In this study, Jaijaroensup et al. administered preexposure purified chick embryo rabies vaccinations to 138 veterinary students. One group received intradermal vaccinations, and the other group received intramuscular vaccinations. After one year, the students received booster injections. The students who had received intradermal vaccinations had lower postexposure booster antibody responses than the students who had received intramuscular vaccinations. In addition, while all the students had antibody titers above the recommended level of 0.5 IU/mL at the time of the booster, residual neutralizing antibodies were significantly higher in the intramuscular group. The authors concluded that subjects receiving intradermal vaccinations may not be fully protected during the first five days after exposure.
(Jaijaroensup et al., 1999)

Apoptotic cell death in brain neurons of bax-deficient mice Jackson reports on the occurrence of apoptosis in brain neurons associated with rabies infection in mice missing the Bax protein in the hippocampus and cerebral cortex. Bax-deficient mice were inoculated with challenge virus standard (CVS) or the RV194-2 (avirulent) variant of rabies virus.
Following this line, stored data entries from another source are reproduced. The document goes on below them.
-- ==== Sys2Proof/Machine/RegTable.lean ====
section
/-! DEFINITION. The register map of BAR0: every register that a chapter of the manual assigns, with the bits, the access
type, the reset value and the reserved encodings of each of its fields (R8, R13, R14, R16, R18; the register tables that
close the chapters, R125, R90, R230, R264, R298, R326, R356, R378, R412, R435, R461, R480, R506). -/
namespace Sys2Proof.Machine

/-- Access types of Table 00.3; RWS is `rw` with `keep`. -/
inductive RTy where
  | ro | rw | w1c | w1s | wo | rwq | rwt
  deriving DecidableEq, Repr

/-- A field: its bits, its type, whether a warm reset keeps it (R18) and the range of the encodings that are not reserved
where there are others (R14). -/
structure RField where
  hi   : Nat
  lo   : Nat
  ty   : RTy
  keep : Bool
  ok   : Option (Nat × Nat)
  deriving DecidableEq, Repr

/-- A register, or an array of `n1` by `n2` registers with strides `s1` and `s2`; `wide` says that it is 64 bits. -/
structure RRow where
  base : Nat
  n1   : Nat
  s1   : Nat
  n2   : Nat
  s2   : Nat
  wide : Bool
  fs   : List RField
  deriving DecidableEq, Repr

/-- A field of a register at a BAR0 offset. -/
structure FRef where
  off : Nat
  hi  : Nat
  lo  : Nat
  deriving DecidableEq, Repr


/-- The EP_ registers. -/
def rowsEp : List RRow := [
  ⟨0x0, 1, 0x1, 1, 0x1, false, [⟨23, 16, .ro, false, none⟩, ⟨15, 8, .ro, false, none⟩, ⟨7, 0, .ro, false, none⟩]⟩, -- EP_VERSION (R326)
  ⟨0x4, 1, 0x1, 1, 0x1, false, [⟨31, 16, .ro, false, none⟩, ⟨15, 0, .ro, false, none⟩]⟩, -- EP_IDENT (R326)
  ⟨0x8, 1, 0x1, 1, 0x1, true, [⟨63, 0, .ro, true, none⟩]⟩, -- EP_SERIAL (R326)
  ⟨0x10, 1, 0x1, 1, 0x1, false, [⟨11, 8, .ro, false, none⟩, ⟨1, 0, .ro, false, none⟩]⟩, -- EP_STATE (R326)
  ⟨0x80000, 1, 0x1, 1, 0x1, false, [⟨8, 8, .ro, false, none⟩, ⟨6, 4, .ro, false, none⟩, ⟨1, 0, .ro, false, none⟩]⟩, -- EP_INT_MODE (R326)
  ⟨0x80008, 1, 0x1, 1, 0x1, true, [⟨63, 0, .ro, false, none⟩]⟩, -- EP_INT_SUMMARY (R326)
  ⟨0x80100, 64, 0x4, 1, 0x1, false, [⟨31, 0, .w1c, false, none⟩]⟩, -- EP_INT_PEND (R326)
  ⟨0x80400, 1, 0x1, 1, 0x1, false, [⟨31, 30, .ro, false, none⟩, ⟨29, 29, .w1c, false, none⟩, ⟨3, 3, .w1c, false, none⟩, ⟨2, 2, .w1c, false, none⟩, ⟨1, 1, .w1c, false, none⟩, ⟨0, 0, .w1c, false, none⟩]⟩, -- EP_CONT_STATUS (R326)
  ⟨0x80404, 1, 0x1, 1, 0x1, false, [⟨31, 24, .wo, false, none⟩, ⟨0, 0, .wo, false, none⟩]⟩, -- EP_CONT_RELEASE (R326)
  ⟨0x80408, 1, 0x1, 1, 0x1, false, [⟨31, 16, .ro, false, none⟩, ⟨9, 0, .ro, false, none⟩]⟩, -- EP_CONT_HELD (R326)
  ⟨0x8040C, 1, 0x1, 1, 0x1, false, [⟨15, 0, .rw, false, some (10, 65535)⟩]⟩, -- EP_HOLD_LIMIT (R326)
  ⟨0x80410, 1, 0x1, 1, 0x1, false, [⟨9, 0, .rw, false, some (1, 768)⟩]⟩, -- EP_TAG_LIMIT (R326)
  ⟨0x80800, 1, 0x1, 1, 0x1, true, [⟨47, 0, .ro, false, none⟩]⟩, -- EP_CONT_CNT (R326)
  ⟨0x80808, 1, 0x1, 1, 0x1, true, [⟨47, 0, .ro, false, none⟩]⟩, -- EP_HELD_POISON_CNT (R326)
  ⟨0x80810, 1, 0x1, 1, 0x1, true, [⟨47, 0, .ro, false, none⟩]⟩, -- EP_REFUSED_CNT (R326)
  ⟨0x80818, 1, 0x1, 1, 0x1, true, [⟨47, 0, .ro, false, none⟩]⟩, -- EP_RETRAIN_CNT (R326)
  ⟨0x80820, 1, 0x1, 1, 0x1, true, [⟨47, 0, .ro, false, none⟩]⟩] -- EP_CPL_TIMEOUT_CNT (R326)

/-- The SET_ registers. -/
def rowsSet : List RRow := [
  ⟨0x10000, 1, 0x1, 1, 0x1, false, [⟨1, 0, .ro, false, none⟩]⟩, -- SET_STATUS (R435)
  ⟨0x10008, 1, 0x1, 1, 0x1, true, [⟨63, 0, .rw, false, none⟩]⟩, -- SET_LOAD_ADDR (R435)
  ⟨0x10010, 1, 0x1, 1, 0x1, false, [⟨31, 31, .w1s, false, none⟩, ⟨30, 30, .rw, false, none⟩, ⟨22, 0, .rw, false, none⟩]⟩, -- SET_LOAD_CMD (R435)
  ⟨0x10014, 1, 0x1, 1, 0x1, false, [⟨31, 31, .w1c, false, none⟩, ⟨30, 28, .ro, false, none⟩, ⟨27, 24, .ro, false, none⟩, ⟨23, 16, .ro, false, none⟩, ⟨15, 0, .ro, false, none⟩]⟩, -- SET_LOAD_STATUS (R435)
  ⟨0x10040, 6, 0x8, 1, 0x1, true, [⟨63, 0, .ro, false, none⟩]⟩, -- SET_DIGEST (R435)
  ⟨0x10080, 1, 0x1, 1, 0x1, false, [⟨15, 0, .rw, false, none⟩]⟩, -- SET_PART_RUN (R435)
  ⟨0x10084, 1, 0x1, 1, 0x1, false, [⟨31, 16, .ro, false, none⟩, ⟨15, 0, .ro, false, none⟩]⟩, -- SET_PART_STATE (R435)
  ⟨0x10100, 1, 0x1, 1, 0x1, false, [⟨31, 31, .w1s, false, none⟩, ⟨30, 28, .rw, false, some (0, 4)⟩, ⟨27, 24, .rw, false, none⟩, ⟨23, 16, .rw, false, none⟩, ⟨15, 0, .rw, false, none⟩]⟩, -- SET_CLASP_CMD (R435)
  ⟨0x10108, 1, 0x1, 1, 0x1, true, [⟨63, 0, .rw, false, none⟩]⟩, -- SET_CLASP_ADDR (R435)
  ⟨0x10110, 1, 0x1, 1, 0x1, false, [⟨20, 0, .rw, false, none⟩]⟩, -- SET_CLASP_LEN (R435)
  ⟨0x10114, 1, 0x1, 1, 0x1, false, [⟨31, 31, .w1c, false, none⟩, ⟨30, 28, .ro, false, none⟩, ⟨23, 16, .ro, false, none⟩, ⟨15, 0, .ro, false, none⟩]⟩, -- SET_CLASP_STATUS (R435)
  ⟨0x10118, 1, 0x1, 1, 0x1, false, [⟨31, 30, .ro, false, none⟩, ⟨29, 29, .ro, false, none⟩, ⟨28, 17, .ro, false, none⟩, ⟨15, 0, .ro, true, none⟩]⟩, -- SET_CLASP_STATE (R435)
  ⟨0x1011C, 1, 0x1, 1, 0x1, false, [⟨15, 0, .rw, false, none⟩]⟩, -- SET_CLASP_TIMEOUT (R435)
  ⟨0x10800, 1, 0x1, 1, 0x1, true, [⟨47, 0, .ro, false, none⟩]⟩, -- SET_LOAD_CNT (R435)
  ⟨0x10808, 1, 0x1, 1, 0x1, true, [⟨47, 0, .ro, false, none⟩]⟩, -- SET_COMMIT_CNT (R435)
  ⟨0x10810, 1, 0x1, 1, 0x1, true, [⟨47, 0, .ro, false, none⟩]⟩, -- SET_ROLLBACK_CNT (R435)
  ⟨0x10818, 1, 0x1, 1, 0x1, true, [⟨47, 0, .ro, false, none⟩]⟩] -- SET_REFUSE_CNT (R435)

/-- The ERR_ registers. -/
def rowsErr : List RRow := [
  ⟨0x20000, 1, 0x1, 1, 0x1, false, [⟨31, 31, .rw, true, none⟩, ⟨30, 30, .rw, true, none⟩, ⟨29, 28, .rw, true, none⟩, ⟨23, 23, .rw, false, none⟩, ⟨22, 22, .rw, false, none⟩, ⟨21, 21, .rw, false, none⟩, ⟨10, 0, .rw, false, none⟩]⟩, -- ERR_CTL (R506)
  ⟨0x20004, 1, 0x1, 1, 0x1, false, [⟨31, 31, .w1c, true, none⟩, ⟨30, 30, .ro, true, none⟩, ⟨29, 20, .ro, true, none⟩, ⟨8, 0, .ro, true, none⟩]⟩, -- ERR_STATUS (R506)
  ⟨0x20008, 1, 0x1, 1, 0x1, false, [⟨15, 0, .ro, false, none⟩]⟩, -- ERR_OPEN_PART (R506)
  ⟨0x2000C, 1, 0x1, 1, 0x1, false, [⟨5, 0, .ro, true, none⟩]⟩, -- ERR_VIOL_HEAD (R506)
  ⟨0x20010, 1, 0x1, 1, 0x1, true, [⟨63, 56, .ro, true, none⟩, ⟨55, 52, .ro, true, none⟩, ⟨47, 32, .ro, true, none⟩, ⟨0, 0, .ro, true, none⟩]⟩, -- ERR_LAST_FATAL (R506)
  ⟨0x20020, 1, 0x1, 1, 0x1, false, [⟨31, 24, .wo, false, none⟩, ⟨0, 0, .wo, false, none⟩]⟩, -- ERR_LOUPE (R506)
  ⟨0x20040, 1, 0x1, 1, 0x1, true, [⟨45, 0, .rw, true, none⟩]⟩, -- ERR_TRACE_BASE (R506)
  ⟨0x20048, 1, 0x1, 1, 0x1, false, [⟨31, 31, .rw, true, none⟩, ⟨30, 30, .w1c, true, none⟩, ⟨20, 16, .rw, true, some (10, 24)⟩]⟩, -- ERR_TRACE_CTL (R506)
  ⟨0x20050, 1, 0x1, 1, 0x1, true, [⟨63, 0, .ro, true, none⟩]⟩, -- ERR_TRACE_PROD (R506)
  ⟨0x20800, 1, 0x1, 1, 0x1, true, [⟨47, 0, .ro, true, none⟩]⟩, -- ERR_DISCARD_CNT (R506)
  ⟨0x20808, 1, 0x1, 1, 0x1, true, [⟨47, 0, .ro, true, none⟩]⟩, -- ERR_CORR_CNT (R506)
  ⟨0x20810, 1, 0x1, 1, 0x1, true, [⟨47, 0, .ro, true, none⟩]⟩, -- ERR_DEFER_CNT (R506)
  ⟨0x20818, 1, 0x1, 1, 0x1, true, [⟨47, 0, .ro, true, none⟩]⟩, -- ERR_CONTAIN_CNT (R506)
  ⟨0x20820, 1, 0x1, 1, 0x1, true, [⟨47, 0, .ro, true, none⟩]⟩, -- ERR_VIOL_CNT (R506)
  ⟨0x20828, 1, 0x1, 1, 0x1, true, [⟨47, 0, .ro, true, none⟩]⟩] -- ERR_DROP_CNT (R506)
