/-- A request whose requester has become silent, as the home goes on with it (R261): what it has asked of others is still awaited, and
what they keep stays in the entry, while nothing is granted. -/
def HReq.orphan (r : HReq) : HReq :=
  let reads : Bool := match r.op, r.rq with
    | .rds, _ => true
    | .hostRead, .host mv => mv != .a
    | .hostInv, .host mv => mv != .a
    | _, _ => false
  { r with rq := .local_, op := if reads then .discard else .evict }

/-- The transaction of a silent requester goes on without it. Where the owner has been told to pass the line on, the requester's Done is
missing, and a line that it was to own is lost with it. -/
def State.orphanTxn (s : State) (y : HTxn) (who : Option Nat) : State :=
  let passed := y.granted && y.req.op == .rds
  let y' := { y with req := y.req.orphan, granted := passed, done := passed, fwd := false, lost := y.lost || (y.granted && !passed) }
  let s := if y.granted then
      (s.bump Fld.HOME_TIMEOUT_CNT_COUNT 1).memErr 0x15 1 1 (sliceOf y.req.gran) y.req.gran (match who with | some i => i | none => 0x8000)
    else s
  { s with txns := s.txns.map (fun t => if t.req.gran == y.req.gran then y' else t) }

/-- A member, or the host (`none`), has become silent: the answers awaited from it time out at once, its requests are discarded, those
whose transactions still wait for others among them, and the walk begins. -/
def State.purgeStart (s : State) (who : Option Nat) : State :=
  let from_ := fun (r : HReq) => match r.rq, who with | .peer k _ _, some j => k == j | .host _, none => true | _, _ => false
  let s : State := { s with conflict := s.conflict.filter (fun r => !from_ r) }
  let s := s.txns.foldl (fun t x =>
    match t.txns.find? (fun y => y.req.gran == x.req.gran && y.req == x.req) with
    | none => t
    | some y =>
      if y.waits.any (fun w => w.agent == who) then t.homeTimeout y (fun w => w.agent == who)
      else if !from_ y.req then t
      else if y.waits.isEmpty then t.homeTimeout y (fun _ => true)
      else t.orphanTxn y who) s
  if s.purges.contains who then s else ({ s with purges := s.purges ++ [who] } : State).showPurge.settle

/-- The entry without the pointer of a member, or without H (`none`). -/
def DirEnt.without (e : DirEnt) : Option Nat → DirEnt
  | some k => e.drop k
  | none => { e with h := false }

/-- What the walk does to the entry at key `k`; one whose line has an open transaction stays until that ends. -/
def State.purgeEntry (s : State) (who : Option Nat) (k : Nat) (e : DirEnt) : State :=
  let mine : Bool := match who with | some j => e.st == .m && !e.h && e.ptrs.contains j | none => e.st == .m && e.h
  let open_ := s.txns.any (fun t => t.req.gran == e.gran)
  if e.st = .free || (!mine && e.without who = e) then s
  else if mine then
    let s := s.poisonGran e.gran
    if open_ then s.setDir k { DirEnt.empty with gran := e.gran, age := e.age, st := .s } else s.dirPut e.gran DirEnt.empty
  else if open_ then s.setDir k (e.without who)
  else s.dirPut e.gran (e.without who)

/-- JOIN goes to a SILENT member that is not cut off and whose walk has ended (R390). -/
def State.sendJoin (s : State) (k : Nat) : State :=
  match s.spanChip k with
  | some c =>
    if s.spanState k = 2 && !(s.purges.contains (some k)) && (s.routePort c).isSome then
      s.send (mkMsg 0x66 c s.chip 0 0 0 (natLe 1 s.spanIdx ++ List.replicate 63 0))
    else s
  | none => s

/-- A SILENT member whose walk has ended and whose JOIN has come is ACTIVE again (R390). -/
def State.joinEnd (s : State) (k : Nat) : State :=
  if s.joined.contains k && s.spanState k = 2 && !(s.purges.contains (some k)) then
    ({ s with joined := s.joined.filter (· != k) } : State).setSpanState k 1
  else s

/-- PURGE_WALK_DONE: the walk has visited every set, and the next one begins. -/
def execPurgeWalkDone (s : State) : Out :=
  .next (s.whenRuns (fun s =>
    match s.purges with
    | [] => s
    | who :: rest =>
      let s := s.dir.foldl (fun t e => t.purgeEntry who e.1 e.2) s
      let s := s.serveAll (s.conflict.length + 1)
      let s := ({ s with purges := rest } : State).showPurge
      (match who with | some k => (s.sendJoin k).joinEnd k | none => s).settle))
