/-- COMMAND_START: the next command of a queue starts, waits for its Landing, or ends at once. -/
def execCommandStart (q : Fin 4096) (s : State) : Out :=
  .next (s.whenService (fun s =>
    let s := s.sweepCmds
    match (s.sq q).waiting with
    | [] => s
    | c :: _ =>
      if !s.mayStart q || c.st != .fetched || (descFlag c.desc 2 && !s.allBefore q c.seq) then s
      else if c.landed then s.startCmd q c
      else
        match s.startCheck q c.desc with
        | (s, .wait) => s
        | (s, .bad o) =>
          let s := if o = 4 && (s.sq q).host && (descType c.desc = 1 || descType c.desc = 3) then s.bump Fld.SEC_HOST_DENY_CNT_COUNT 1 else s
          s.recordCmd q c 4 o
        | (s, .good b) =>
          let s := s.modCmd q c.seq (fun d => { d with blk := b })
          let e := s.flight (s.sq q).part (at' c.desc 7 1)
          if !descFlag c.desc 3 then s.startCmd q c
          else
            match e.st with
            | .armed => s.modCmd q c.seq (fun c => { c with st := .waitLanding })
            -- the start bound runs from the later of the doorbell and the firing (Table 11.7)
            -- and an entry that has fired before its action is late (R405)
            | .fired => ((s.setFlight (s.sq q).part (at' c.desc 7 1) { e with late := true }).modCmd q c.seq (fun c => { c with ref := if (e.firedAt - c.db).toNat < 2 ^ 63 then e.firedAt else c.db })).startCmd q c
            | .cancelled => s.recordCmd q c 8 1
            | .empty => s.recordCmd q c 8 2))

/-- A Landing of partition `p` has fired: the commands that wait for it start, those of a queue that may start none now as soon as it
may (R336, R344, R418). -/
def State.landingStart (s : State) (p idx : Nat) : State :=
  s.sqs.foldl (fun s e =>
    if e.2.part != p then s
    else
      (e.2.cmds.filter (fun c => c.st == .waitLanding && at' c.desc 7 1 == idx)).foldl (fun s c =>
        let s := s.modCmd e.1 c.seq (fun d => { d with st := .fetched, landed := true, ref := s.aon.newel })
        if s.mayStart e.1 then s.startCmd e.1 c else s) s) s

/-- A Landing has been cancelled: the commands that wait for it end. -/
def State.landingCancel (s : State) (p idx : Nat) : State :=
  s.sqs.foldl (fun s e =>
    if e.2.part != p then s
    else (e.2.cmds.filter (fun c => c.st == .waitLanding && at' c.desc 7 1 == idx)).foldl (fun s c => s.recordCmd e.1 c 8 1) s) s

/-! ### The types of descriptor -/

/-- A command that has started and has not been taken up yet, of a type. -/
def State.startedCmd (s : State) (q seq ty : Nat) : Option Cmd :=
  match s.cmd q seq with
  | some c => if c.st == .running && !c.cancel && !c.begun && descType c.desc == ty then some c else none
  | none => none

/-- Launch values u0 to u25 of a KERNEL command (R333). -/
def kernelArgs (q seq : Nat) (d : List Byte) : List W32 :=
  let body := (d.drop 0x20).take (at' d 6 1)
  (List.range 24).map (fun i => BitVec.ofNat 32 (at' body (4 * i) 4)) ++ [BitVec.ofNat 32 q, BitVec.ofNat 32 seq]

/-- KERNEL: the teams of the launch block are to be placed (R332, R333); one that could not be read ends the command (Table 11.5). -/
def execKernel (q : Fin 4096) (seq : W32) (s : State) : Out :=
  .next (s.whenService (fun s =>
    match s.startedCmd q seq.toNat 1 with
    | none => s
    | some c =>
      if c.blk.isEmpty then s.endNow q c.seq 2 0
      else
        s.modCmd q c.seq (fun c =>
          { c with args := kernelArgs q c.seq c.desc, begun := true, placed := 0, total := kX c.blk * kY c.blk * kZ c.blk })))

/-- Does command `c` of queue `q` come before command `d` of queue `r`: by their queue's order, or by their doorbells? -/
def cmdBefore (q : Nat) (c : Cmd) (r : Nat) (d : Cmd) : Bool :=
  if q = r then precedes 32 c.seq d.seq else c.db.toNat < d.db.toNat || (c.db == d.db && q < r)

/-- Does an earlier MODEL command run on the stream: one that has been taken up, until it completes, or one that came first (R377)? -/
def State.streamBusy (s : State) (n q seq : Nat) : Bool :=
  s.sqs.any (fun e => e.2.cmds.any (fun c =>
    c.st == .running && descType c.desc == 2 && mStream c.desc == n && !(e.1 == q && c.seq == seq) &&
      (c.taken || (!c.cancel && (s.cmd q seq).elim false (fun d => cmdBefore e.1 c q d)))))

/-- The input area of a stream, in tier 0: one that has left it is taken anew, since its bytes are to be written (R370, R372). -/
def State.inputArea (s : State) (n p : Nat) (c0 : Bool) : State × Take :=
  let mine := fun (o : POwner) => o == .input n
  let s : State := { s with moves := s.moves.filter (fun m => !mine m.owner) }
  match s.page (.input n) 0 with
  | some g => if g.tier = 0 then (s, .got g.phys g.pool) else (s.freePages p mine).newPage (.input n) 0 p c0
  | none => s.newPage (.input n) 0 p c0

/-- The input of a MODEL command: inline, or read by address. -/
def State.modelInput (s : State) (q : Nat) (d : List Byte) : State × Option (Option (List Byte)) :=
  if descFlag d 4 then
    let n := at' d 0x28 4
    if n = 0 then (s, some (some [])) else s.virtRead (s.sq q).part (s.sq q).tag (at' d 0x20 8) n
  else (s, some (some ((d.drop 0x20).take (at' d 6 1))))

/-- MODEL: the command is taken up. Its input goes to the stream's input area, and the first entries of its prefetch Flight
fire (R334, R371, R372). -/
def execModel (q : Fin 4096) (seq : W32) (s : State) : Out :=
  .next (s.whenService (fun s =>
    match s.startedCmd q seq.toNat 2 with
    | none => s
    | some c =>
      let n := mStream c.desc
      let p := (s.sq q).part
      if c.taken || s.streamBusy n q c.seq then s
      else
        match s.img (mImage c.desc), (s.brokenAt n).or (s.lostFor c) with
        | none, _ => s.endNow q c.seq 4 0x14
        | _, some (w, kv, t) => s.tierEnd q c.seq w kv t 5
        | some i, none =>
          match s.inputArea n p ((s.sq q).cls == 0) with
          | (s, .wait) => s
          | (s, .noSpace) => s.tierEnd q c.seq 0 true 0 4
          | (s, .got a _) =>
            match s.modelInput q c.desc with
            | (s, none) => s
            | (s, some none) => s.endNow q c.seq 2 0
            | (s, some (some b)) =>
              match (if b.isEmpty then (s, true) else s.unitWrite p .nobody a b) with
              | (s, false) => s
              | (s, true) =>
                let s := (s.modCmd q c.seq (fun c => { c with inlen := some b.length })).tierPump
                (List.range (min (s.fld Fld.TIER_CTL_LEAD) (mSteps c.desc * i.layers))).foldl (fun s g =>
                  match s.cmd q c.seq with
                  | some c => if c.cancel then s else s.fireEntry q c g
                  | none => s) s))

/-- The chip-level channels of a partition (key 0x030A) that carry nothing. -/
def State.freeChans (s : State) (p : Nat) : List Nat :=
  (List.range 32).filter (fun n => (s.snat 0x030A p).testBit n && !(s.fence 0x26 4).testBit n && (s.chan n).isNone)

/-- Is the command a TRANSFER that waits for a channel? -/
def Cmd.wantsChan (c : Cmd) : Bool := c.st == .running && !c.cancel && !c.begun && descType c.desc == 3

/-- Does no other TRANSFER of the partition that waits for a channel come first (R336, R346)? -/
def State.xferNext (s : State) (q : Nat) (cmd : Cmd) : Bool :=
  let r := s.placeRank q cmd
  s.sqs.all (fun e => e.2.part != (s.sq q).part || e.2.cmds.all (fun d => !d.wantsChan || s.placeRank e.1 d ≥ r))

/-- TRANSFER: the command, where it comes first, is handed to the lowest-numbered free channel of the partition (R335, R346). -/
def execTransfer (q : Fin 4096) (seq : W32) (s : State) : Out :=
  .next (s.whenService (fun s =>
    match s.startedCmd q seq.toNat 3 with
    | none => s
    | some c =>
      match (if s.xferNext q c then s.freeChans (s.sq q).part else []) with
      | [] => s
      | n :: _ =>
        let d := c.desc
        let v := s.sq q
        let s : State := { s with turns := SMap.set noTurn s.turns (4 * v.part + placeClass v c) q }
        let inl := at' d 6 1
        let x : Xfer := ⟨0, q, 0, c.seq, inl ≠ 0, false, if inl ≠ 0 then 0 else at' d 0x28 1, BitVec.ofNat 64 (at' d (if inl ≠ 0 then 0x10 else 0x18) 8),
          BitVec.ofNat 64 (at' d 0x10 8), if inl ≠ 0 then inl else at' d 0x20 4,
          if inl ≠ 0 then 0 else BitVec.ofNat 32 (at' d 0x24 4), 0, [], [], 0, false, 0, 0⟩
        ((s.setChan n (some x)).modCmd q c.seq (fun c => { c with begun := true })).chanOver n))

/-- NOP_DESCRIPTOR: nothing but the completion. -/
def execNopDescriptor (q : Fin 4096) (seq : W32) (s : State) : Out :=
  .next (s.whenService (fun s =>
    match s.startedCmd q seq.toNat 4 with
    | some c => (s.endCmd q c.seq 0 0).sweepCmds
    | none => s))

/-- The certified step bound: the longest step times 5/4, rounded up to 100 ns (R351). -/
def stepBound (longest : Nat) : Nat := ceilDiv (longest * 5) 400 * 100

/-- Do the tier quotas of a partition hold a stream of an image with `ctx` positions: its pages, in any tier, and its input area
(R351, R368)? The run gives them back at its end (DESIGN CHOICE, log entry 134). -/
def State.qualHolds (s : State) (p : Nat) (i : Image) (ctx : Nat) : Bool :=
  let room := fun (t : Nat) => s.quota p t - s.quotaUsed p t
  room 0 ≥ 1 && i.layers * ceilDiv ctx i.perPage + 1 ≤ room 0 + room 1 + room 2

/-- QUALIFY: the run over each context length ends with the longest steps that were measured, or finds the tier quotas too small
for its streams (R351, R352): `tierFull` says that other work, which runs on, took its pages meanwhile. -/
def execQualify (q : Fin 4096) (seq : W32) (longest : List Nat) (tierFull : Bool) (s : State) : Out :=
  .next (s.whenService (fun s =>
    match s.startedCmd q seq.toNat 5 with
    | none => s
    | some c =>
      let h := at' c.desc 0x10 2 % 4096
      let p := (s.sq q).part
      let l := qLens c.desc
      match s.img h with
      | some i =>
        if i.part ≠ p || !i.resident then s.endNow q c.seq 9 2
        else if tierFull || !(qLens c.desc).all (s.qualHolds p i) then s.endNow q c.seq 9 0xFF
        else if longest.length ≠ l.length then s
        else ((s.setCert h (some ⟨p, qCores c.desc, l.zip (longest.map stepBound)⟩)).endCmd q c.seq 0 0).sweepCmds
      | none => s.endNow q c.seq 9 2))

/-! ### Layers of a MODEL command (R371 to R373) -/

/-- Launch values of a layer kernel (Table 12.5). -/
def State.layerArgs (s : State) (q : Nat) (c : Cmd) (i : Image) (v : TStream) (sg : Seg) : List W32 :=
  let n := mStream c.desc
  let w := fun (x : Nat) => [BitVec.ofNat 32 x, BitVec.ofNat 32 (x / 2 ^ 32)]
  let o := fun (x : Nat) => [BitVec.ofNat 32 x]
  w (i.va + sg.sofs) ++ w (v.va + 65536 * c.layer * v.np i) ++ o v.pos ++ o (i.hotFrom v.pos) ++ o c.step ++ o c.layer ++
    w (s.pageVa (.input n) 0) ++ o (if c.step = 0 then c.inlen.getD 0 else i.outb) ++
    w (at' c.desc 0x18 8 + c.step * i.outb) ++ o (mImage c.desc) ++ o n ++ List.replicate 9 0 ++ o q ++ o c.seq

/-- The output of the step before is copied into the input area; the Bool says whether it is there, `none` that it could not be
read. -/
def State.copyOutput (s : State) (q : Nat) (c : Cmd) (i : Image) : State × Option Bool :=
  if c.step = 0 || c.layer ≠ 0 then (s, some true)
  else
    let v := s.sq q
    match s.virtRead v.part v.tag (at' c.desc 0x18 8 + (c.step - 1) * i.outb) i.outb, s.page (.input (mStream c.desc)) 0 with
    | (s, some (some b)), some g =>
      let (s, ok) := s.unitWrite v.part .nobody g.phys b
      (s, some ok)
    | (s, none), _ => (s, some false)
    | (s, _), _ => (s, none)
While the clinical disease was similar, CVS produced apoptosis that was more marked in neurons of the dentate gyrus and cortical neurons in the cerebral cortex, hippocampus, and cerebellum of the bax-deficient mice compared to the wild-type mice. Since apoptosis occurred in all cases, this suggests that Bax protein plays an important role in rabies-induced apoptosis, but additional modulators are likely to be important.
(Jackson, 1999)

ELISA for detection of rabies virus antibodies following vaccination

ELISA was used to examine sera from humans vaccinated with cell-culture vaccine or suckling-mouse-brain vaccine. Results were compared to resutls from the virus neutralization test. Sensitivity, specificity, and agreement values were 87.5%, 92.4%, and 88.5%, respectively. There were no significant differences in these values between the two vaccinated groups. The authors suggest that these results indicate that this ELISA method may be used as a screening test in rabies laboratories, regardless of the kind of vaccine used in immunization.